Pursuant to the Cybersecurity Act, which will stay in effect for 10 years, network operators now have the authority to:

  1. monitor their own information system or, with written consent, someone else’s information system for “cybersecurity purposes”;
  2. operate defensive measures to protect the rights or property of the network owner; and
  3. share data with others.

It is important to note that the Cybersecurity Act does not actually require companies to share data with the federal government – it instead provides protective legal cover if companies choose to do so.

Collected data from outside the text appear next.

-- ==== Sys2Proof/Machine/Outputs.lean ====
section
/-! DEFINITION. The levels that stand at the output lands: the modulator clocks (R231, R233, R484), the PWM outputs (R253,
R258, R259, R267) and, with chapter 8, the serial clocks. They are functions of the state; no command reads one. -/

namespace Sys2Proof.Machine

/-- R231: the level of MCLK `c` at extended time `t`: low while its bit in DV_MCLK_EN is clear or the outputs are held, else high for
the first half of each period. -/
def Main.mclkLevel (m : Main) (c t : Nat) : Bool :=
  !m.outputsHeld && (m.obj O.DV_MCLK_EN).testBit c && decide (m.mclkPhase c t < m.obj (O.DV_MCLKc_PERIOD + c) / 2)

/-- R258, R259: whether a phase with widths `c1` and `c2` is active `x` time units into a period. -/
def phaseActive (align period minPulse c1 c2 x : Nat) : Bool :=
  if tooNarrow align period minPulse c1 c2 ∨ (c1 = 0 ∧ c2 = 0) then false
  else if align = 0 then decide (c1 = hold36 ∨ x < c1)
  else
    let lo := if c1 = hold36 then 0 else (period - c1) / 2
    let hi := if c2 = hold36 then period else period - (period - c2) / 2
    decide (lo ≤ x ∧ x < hi)

/-- The widths of phase `x` (0 U, 1 V, 2 W) of a lane: in force before the latest update point, and from it on. -/
def Lane.width0 (l : Lane) (x : Nat) : Nat := match x with | 0 => l.wU0 | 1 => l.wV0 | _ => l.wW0
def Lane.width (l : Lane) (x : Nat) : Nat := match x with | 0 => l.wU | 1 => l.wV | _ => l.wW
/-- The duty of phase `x` of a set. -/
def CmpSet.phase (c : CmpSet) (x : Nat) : Word := match x with | 0 => c.u | 1 => c.v | _ => c.w

/-- R258: whether phase `x` of axis `a` calls for its high side at extended time `t`, from the latest update point up to the
next. In the first half of a period with a mid-period update, c2 is that of the set that waits for the mid-period, where one
does, else c1 (log 124). -/
def Main.phaseOn (m : Main) (a x t : Nat) : Bool :=
  let l := m.ln a
  let half := l.upT + l.period / 2
  let next := match l.pend with
    | some c => if m.obj (pwAddr a O.PW_UPDATE) = 1 ∧ c.at_ = half ∧ l.shEnd = none then
        (compareWidth l.period (m.obj (pwAddr a O.PW_REFRESH)) (c.phase x)).1 else l.width x
    | none => l.width x
  let act := phaseActive (m.obj (pwAddr a O.PW_ALIGN)) l.period (m.obj (pwAddr a O.PW_MIN_PULSE))
  if l.mid then act (l.width0 x) (l.width x) (t + l.period / 2 - l.upT) else act (l.width x) next (t - l.upT)

/-- R253, R267: the level of PWM output 3a + x at extended time `t`: the inactive one at the safe level. STRAP_PWM_POL high makes
the high level the active one (DESIGN CHOICE, log 125); during module reach the level `land` at the STRAP_PWM_POL land takes
the place of the sampled strap (R484). -/
def Main.pwmLevel (m : Main) (land : Bool) (a x t : Nat) : Bool :=
  (!m.pwmSafe a && m.phaseOn a x t) == (if m.sup.moduleHeld then land else m.sup.straps.pwmPol)

/-! ### Peripheral masters (R527, R528) -/

/-- The bits of PSn_MOSI in the order of time (R527). -/
def Main.psBits (m : Main) (n : Nat) : List Bool :=
  (wireBytes (m.objB (psAddr n O.PSn_LSB_FIRST)) (m.psm n).tx).flatMap bitsOf

/-- PSn_SCLK at `x` time units after the first clock edge of the transfer: its idle level, high in modes 2 and 3, and the other
one in the first half of each of the bits' periods. -/
def Main.psSclk (m : Main) (n x : Nat) : Bool :=
  let per := m.psPeriod n
  let on := (m.psm n).busy && decide (x < per * (m.psBits n).length) && decide (x % per < per / 2)
  on != decide (2 ≤ m.obj (psAddr n O.PSn_MODE))

/-- PSn_MOSI at `x` time units after the first clock edge: each bit is sampled at the first edge of its period in modes 0 and 2
and changes at the second; in modes 1 and 3 it changes at the first edge. -/
def Main.psMosi (m : Main) (n x : Nat) : Option Bool :=
  let per := m.psPeriod n
  let early := if m.obj (psAddr n O.PSn_MODE) % 2 = 0 then per / 2 else 0
  if (m.psm n).busy then (m.psBits n)[min ((x + early) / per) ((m.psBits n).length - 1)]? else none

end Sys2Proof.Machine
end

Met with Supporters and Detractors

The Cybersecurity Act has been controversial since its original introduction in 2014. Supporters of the Cybersecurity Act include Department of Homeland Security (“DHS”) Secretary Jeh Johnson, who stated that “[c]ybersecurity is a top priority for DHS and the Obama administration, and this bipartisan effort is a significant step forward in strengthening our nation's cybersecurity.”

In addition, U.S. Chamber of Commerce president and CEO Thomas Donohue noted that, as cybercrime targets both government and businesses, the Cybersecurity Act will allow businesses to voluntarily work with authorities “to better prevent, detect and mitigate threats,” adding that this “is our best chance yet to help address this economic and national security priority in a meaningful way and help prevent further attacks.”

Another supporter of the Cybersecurity Act includes the House Committee on Rules, which described the information-sharing measure as “a voluntary cybersecurity information sharing process that will encourage public and private sector entities to share cyberthreat information, without legal barriers and the threat of unfounded litigation — while protecting private information.”

On the other hand, several legislators complained that they were unable to vote for the Omnibus Appropriations Act because its Cybersecurity Act “will function as a surveillance tool,” contained “unacceptable surveillance provisions,” and is so flawed that “violations of Americans’ privacy will be more likely to go unnoticed.”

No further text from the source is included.